Discussion


Note: Images may be inserted into your messages by uploading a file attachment (see "Manage Attachments"). Even though it doesn't appear when previewed, the image will appear at the end of your message once it is posted.
Register Latest Topics
 
 
 


Reply
  Author   Comment  
gilgongo

Registered:
Posts: 19
Reply with quote  #1 
I'm designing a dashboard for a computer systems control center which needs to display the status of three main types of information on a screen on a wall:

A: "Binary" states: things that are either "up" or "down" (and therefore in "alert")

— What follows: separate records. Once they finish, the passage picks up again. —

-- ==== Sys2Proof/Decode.lean ====
section
/-! DEFINITION. The decoder (R120 to R145) and the encoder, written from the same formats. -/

namespace Sys2Proof

/-! ## Bit fields (R8) -/

/-- Bits 7:0 of a word. -/
def loByte (w : Word) : Byte := w.extractLsb' 0 8

/-- Bits 15:8 of a word. -/
def hiByte (w : Word) : Byte := w.extractLsb' 8 8

/-- `{hi, lo}`: two bytes as a word, hi in bits 15:8 (R8). -/
def joinBytes (hi lo : Byte) : Word := hi ++ lo

/-- Bits 7:4 of a byte. -/
def hiNibble (b : Byte) : BitVec 4 := b.extractLsb' 4 4

/-- Bits 3:0 of a byte. -/
def loNibble (b : Byte) : BitVec 4 := b.extractLsb' 0 4

/-- A byte from its two nibbles. -/
def nibbles (hi lo : BitVec 4) : Byte := hi ++ lo

/-! ## Formats -/

/-- Why bytes are refused: an unassigned primary opcode, an unassigned second byte after 0xFE (R145), or
fewer bytes than the format needs. -/
inductive Reject where
  | unassigned (op : Byte)
  | unassignedAlt (op2 : Byte)
  | truncated
  deriving DecidableEq, Repr

/-- The operand layouts of R122 to R133; the opcode byte (and, for a family, its register) is already
read, and each layout takes what its operand bytes select. -/
inductive Format where
  | n (i : Instr)                                  -- R122, R128: no operand byte
  | a (mk : Word → Instr)                          -- R123, R129: a 16-bit literal, low byte first
  | rr (mk : Reg → Reg → Instr)                    -- R124, R132: two nibbles
  | r (mk : Reg → Instr)                           -- R125: the high nibble, the low one ignored
  | rri (mk : Reg → Reg → Byte → Instr)            -- R127
  | fd (mk : Reg → Reg → Reg → Instr)              -- R133: three nibbles, the fourth ignored

/-- Read exactly the operand bytes of the format found (R121). -/
def Format.read : Format → List Byte → Except Reject (Instr × List Byte)
  | .n i, rest => .ok (i, rest)
  | .a mk, lo :: hi :: rest => .ok (mk (joinBytes hi lo), rest)
  | .rr mk, b :: rest => .ok (mk (hiNibble b) (loNibble b), rest)
  | .r mk, b :: rest => .ok (mk (hiNibble b), rest)
  | .rri mk, b :: imm :: rest => .ok (mk (hiNibble b) (loNibble b) imm, rest)
  | .fd mk, b :: c :: rest => .ok (mk (hiNibble b) (loNibble b) (hiNibble c), rest)
  | _, _ => .error .truncated

/-- The primary table (R140): a family is found by its high nibble, the other codes by the whole byte. -/
def primaryTable (op : Byte) : Option Format :=
  match hiNibble op, loNibble op with
  | 0x0#4, 0x0#4 => some (.n .halt)
  | 0x0#4, 0x1#4 => some (.n .ret)
  | 0x0#4, 0x2#4 => some (.n .vblnk)
  | 0x0#4, 0x3#4 => some (.n .cls)
  | 0x0#4, 0x4#4 => some (.n .mute)
  | 0x0#4, 0x8#4 => some (.a .jmp)
  | 0x0#4, 0x9#4 => some (.a .jeq)
  | 0x0#4, 0xA#4 => some (.a .jne)
  | 0x0#4, 0xB#4 => some (.a .jgt)
  | 0x0#4, 0xC#4 => some (.a .jlt)
  | 0x0#4, 0xD#4 => some (.a .jge)
  | 0x0#4, 0xE#4 => some (.a .jle)
  | 0x0#4, 0xF#4 => some (.a .call)
  | 0x1#4, 0x0#4 => some (.rr .add)
  | 0x1#4, 0x1#4 => some (.rr .sub)
  | 0x1#4, 0x2#4 => some (.rr .adc)
  | 0x1#4, 0x3#4 => some (.rr .cmp)
  | 0x1#4, 0x4#4 => some (.rr .div)
  | 0x1#4, 0x5#4 => some (.rr .mod)
  | 0x1#4, 0x6#4 => some (.rr .and)
  | 0x1#4, 0x7#4 => some (.rr .or)
  | 0x1#4, 0x8#4 => some (.rr .xor)
  | 0x1#4, 0x9#4 => some (.rr .shl)
  | 0x1#4, 0xA#4 => some (.rr .shr)
  | 0x1#4, 0xB#4 => some (.rr .ldp)
  | 0x1#4, 0xC#4 => some (.r .inc)
  | 0x1#4, 0xD#4 => some (.r .dec)
  | 0x1#4, 0xE#4 => some (.r .neg)
  | 0x1#4, 0xF#4 => some (.r .not)
  | 0x2#4, r => some (.a (.ldi r))
  | 0x3#4, r => some (.a (.ldm r))
  | 0x4#4, r => some (.a (.stm r))
  | 0x5#4, r => some (.a (.iadd r))
  | 0x6#4, r => some (.a (.isub r))
  | 0x7#4, r => some (.a (.icmp r))
  | 0x8#4, r => some (.n (.rnd r))
  | 0x9#4, r => some (.n (.song r))
  | 0xA#4, r => some (.fd (.draw r))
  | 0xB#4, r => some (.rr (.instr r))
  | 0xF#4, 0x0#4 => some (.rri .play)
  | 0xF#4, 0x1#4 => some (.r .stop)
  | 0xF#4, 0x2#4 => some (.rr .input)
  | 0xF#4, 0x3#4 => some (.r .text)
  | 0xF#4, 0x4#4 => some (.r .attr)
  | 0xF#4, 0x5#4 => some (.rr .swc)
  | 0xF#4, 0x6#4 => some (.rr .col)
  | 0xF#4, 0x7#4 => some (.rr .setcrs)
  | 0xF#4, 0x8#4 => some (.rr .cam)
  | 0xF#4, 0x9#4 => some (.rr .cammv)
  | 0xF#4, 0xA#4 => some (.r .setoam)
  | 0xF#4, 0xB#4 => some (.r .bank)
  | 0xF#4, 0xC#4 => some (.r .outR)
  | 0xF#4, 0xD#4 => some (.r .outS)
  | _, _ => none

/-- The ALT table (R141), looked up by the byte after 0xFE. -/
def altTable (op2 : Byte) : Option Format :=
  match hiNibble op2, loNibble op2 with
  | 0x0#4, 0x3#4 => some (.n .altCls)
  | 0x0#4, 0x4#4 => some (.n .altMute)
  | 0x1#4, 0xB#4 => some (.rr .altLdp)
  | 0x3#4, r => some (.a (.altLdm r))
  | 0x4#4, r => some (.a (.altStm r))
  | 0x5#4, r => some (.a (.altIadd r))
  | 0x6#4, r => some (.a (.altIsub r))
  | 0x7#4, r => some (.a (.altIcmp r))
  | 0xF#4, 0x7#4 => some (.rr .altSetcrs)
  | _, _ => none

/-- The decoder (R121): the instruction at the head of the bytes and the bytes after it, or the reason
for refusing them. It reads operand bytes only after a successful lookup. -/
def decode : List Byte → Except Reject (Instr × List Byte)
  | [] => .error .truncated
  | op :: rest =>
    if op = cfg.altByte then
      match rest with
      | [] => .error .truncated
      | op2 :: rest' =>
        match altTable op2 with
        | some f => f.read rest'
        | none => .error (.unassignedAlt op2)
    else
      match primaryTable op with
      | some f => f.read rest
      | none => .error (.unassigned op)

/-! ## The encoder -/

/-- A 16-bit literal as two bytes, low byte first (R130). -/
def literalBytes (w : Word) : List Byte := [loByte w, hiByte w]

/-- The bytes of an instruction in address order (R122 to R133, R140, R141); ignored bits are 0 (R135). -/
def encode : Instr → List Byte
  | .halt => [0x00]
  | .ret => [0x01]
  | .vblnk => [0x02]
  | .cls => [0x03]
  | .mute => [0x04]
  | .jmp w => 0x08 :: literalBytes w
  | .jeq w => 0x09 :: literalBytes w
  | .jne w => 0x0A :: literalBytes w
  | .jgt w => 0x0B :: literalBytes w
  | .jlt w => 0x0C :: literalBytes w
  | .jge w => 0x0D :: literalBytes w
  | .jle w => 0x0E :: literalBytes w
  | .call w => 0x0F :: literalBytes w
  | .add a b => [0x10, nibbles a b]
  | .sub a b => [0x11, nibbles a b]
  | .adc a b => [0x12, nibbles a b]
  | .cmp a b => [0x13, nibbles a b]
  | .div a b => [0x14, nibbles a b]
  | .mod a b => [0x15, nibbles a b]
  | .and a b => [0x16, nibbles a b]
  | .or a b => [0x17, nibbles a b]
  | .xor a b => [0x18, nibbles a b]
  | .shl a b => [0x19, nibbles a b]
  | .shr a b => [0x1A, nibbles a b]
  | .ldp a b => [0x1B, nibbles a b]
  | .inc a => [0x1C, nibbles a 0]
  | .dec a => [0x1D, nibbles a 0]
  | .neg a => [0x1E, nibbles a 0]
  | .not a => [0x1F, nibbles a 0]
  | .ldi r w => nibbles 0x2 r :: literalBytes w
  | .ldm r w => nibbles 0x3 r :: literalBytes w
  | .stm r w => nibbles 0x4 r :: literalBytes w
  | .iadd r w => nibbles 0x5 r :: literalBytes w
  | .isub r w => nibbles 0x6 r :: literalBytes w
  | .icmp r w => nibbles 0x7 r :: literalBytes w
  | .rnd r => [nibbles 0x8 r]
  | .song r => [nibbles 0x9 r]
  | .draw r y t a => [nibbles 0xA r, nibbles y t, nibbles a 0]
  | .instr r a b => [nibbles 0xB r, nibbles a b]
  | .play a b imm => [0xF0, nibbles a b, imm]
  | .stop a => [0xF1, nibbles a 0]
  | .input a b => [0xF2, nibbles a b]
  | .text a => [0xF3, nibbles a 0]
  | .attr a => [0xF4, nibbles a 0]
  | .swc a b => [0xF5, nibbles a b]
  | .col a b => [0xF6, nibbles a b]
  | .setcrs a b => [0xF7, nibbles a b]
  | .cam a b => [0xF8, nibbles a b]
  | .cammv a b => [0xF9, nibbles a b]
  | .setoam a => [0xFA, nibbles a 0]
  | .bank a => [0xFB, nibbles a 0]
  | .outR a => [0xFC, nibbles a 0]
  | .outS a => [0xFD, nibbles a 0]
  | .altCls => [0xFE, 0x03]
  | .altMute => [0xFE, 0x04]
  | .altLdp a b => [0xFE, 0x1B, nibbles a b]
  | .altLdm r w => 0xFE :: nibbles 0x3 r :: literalBytes w
  | .altStm r w => 0xFE :: nibbles 0x4 r :: literalBytes w
  | .altIadd r w => 0xFE :: nibbles 0x5 r :: literalBytes w
  | .altIsub r w => 0xFE :: nibbles 0x6 r :: literalBytes w
  | .altIcmp r w => 0xFE :: nibbles 0x7 r :: literalBytes w
  | .altSetcrs a b => [0xFE, 0xF7, nibbles a b]

/-- The length of an instruction in bytes (R142). -/
def Instr.length : Instr → Nat
  | .halt | .ret | .vblnk | .cls | .mute | .rnd _ | .song _ => 1
  | .jmp _ | .jeq _ | .jne _ | .jgt _ | .jlt _ | .jge _ | .jle _ | .call _ => 3
  | .add .. | .sub .. | .adc .. | .cmp .. | .div .. | .mod .. => 2
  | .and .. | .or .. | .xor .. | .shl .. | .shr .. | .ldp .. => 2
  | .inc _ | .dec _ | .neg _ | .not _ => 2
  | .ldi .. | .ldm .. | .stm .. | .iadd .. | .isub .. | .icmp .. => 3
  | .draw .. => 3
  | .instr .. => 2
  | .play .. => 3
  | .stop _ | .input .. | .text _ | .attr _ | .swc .. | .col .. | .setcrs .. => 2
  | .cam .. | .cammv .. | .setoam _ | .bank _ | .outR _ | .outS _ => 2
  | .altCls | .altMute => 2
  | .altLdp .. | .altSetcrs .. => 3
  | .altLdm .. | .altStm .. | .altIadd .. | .altIsub .. | .altIcmp .. => 4

/-! ## Words of the opcode table -/

/-- The bytes, in address order, of an instruction whose bits are w as spec/opcode_table.json numbers
them. The table gives 16 bits only to the rows behind 0xFE, and numbers them with byte 0 in bits 15:8
(30_encoding.md, at its head); every other row has its first byte in bits 7:0. A 16-bit w whose bits
15:8 are not 0xFE is laid out first byte lowest (log entry 3). Bits above nbits are 0. -/
def tableBytes (nbits w : Nat) : List Byte :=
  let v := w % 2 ^ nbits
  if nbits = 16 ∧ v / 256 = 0xFE then
    [0xFE, BitVec.ofNat 8 v, 0, 0]
  else
    [BitVec.ofNat 8 v, BitVec.ofNat 8 (v / 2 ^ 8), BitVec.ofNat 8 (v / 2 ^ 16), BitVec.ofNat 8 (v / 2 ^ 24)]

/-- The instruction the decoder reads from a word of the opcode table. -/
def decodeTableWord (nbits w : Nat) : Option Instr :=
  match decode (tableBytes nbits w) with
  | .ok (i, _) => some i
  | .error _ => none

end Sys2Proof
end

B: "Analogue" states with alerts configured: things like memory use, where anything over a threshold for a certain time triggers an alert

C: "Analogue" states without alerts configured

In total, there may be about 500 things that will need to be monitored. About half would be either type "A" or "B".

Given so many thing to monitor in a limited screen space, and the need to avoid making the dashboard interactive, my first approach was to have the dashboard show only those of type "A" and "B" when they are in alert. Type "C" would display permanently, perhaps disappearing if they weren't in alert to give room for things that were.

When I mocked up this approach it made people think they'd be relying too much on the accuracy of the alert algorithms. They preferred to see everything all the time, whether or not anything was in alert, so as to form a "picture" of the state of the world. They also worried about the potentially negative effect of showing things in different positions depending on the state of other things.

So we've agreed that they'll simply have a large screen with a lot of things on it.

However, I'm curious as to what people here think about this idea. I even thought about the individual display devices being able automatically to grow into the available space to show more detailed information if they were able. A sort of "responsive dashboard", if you will.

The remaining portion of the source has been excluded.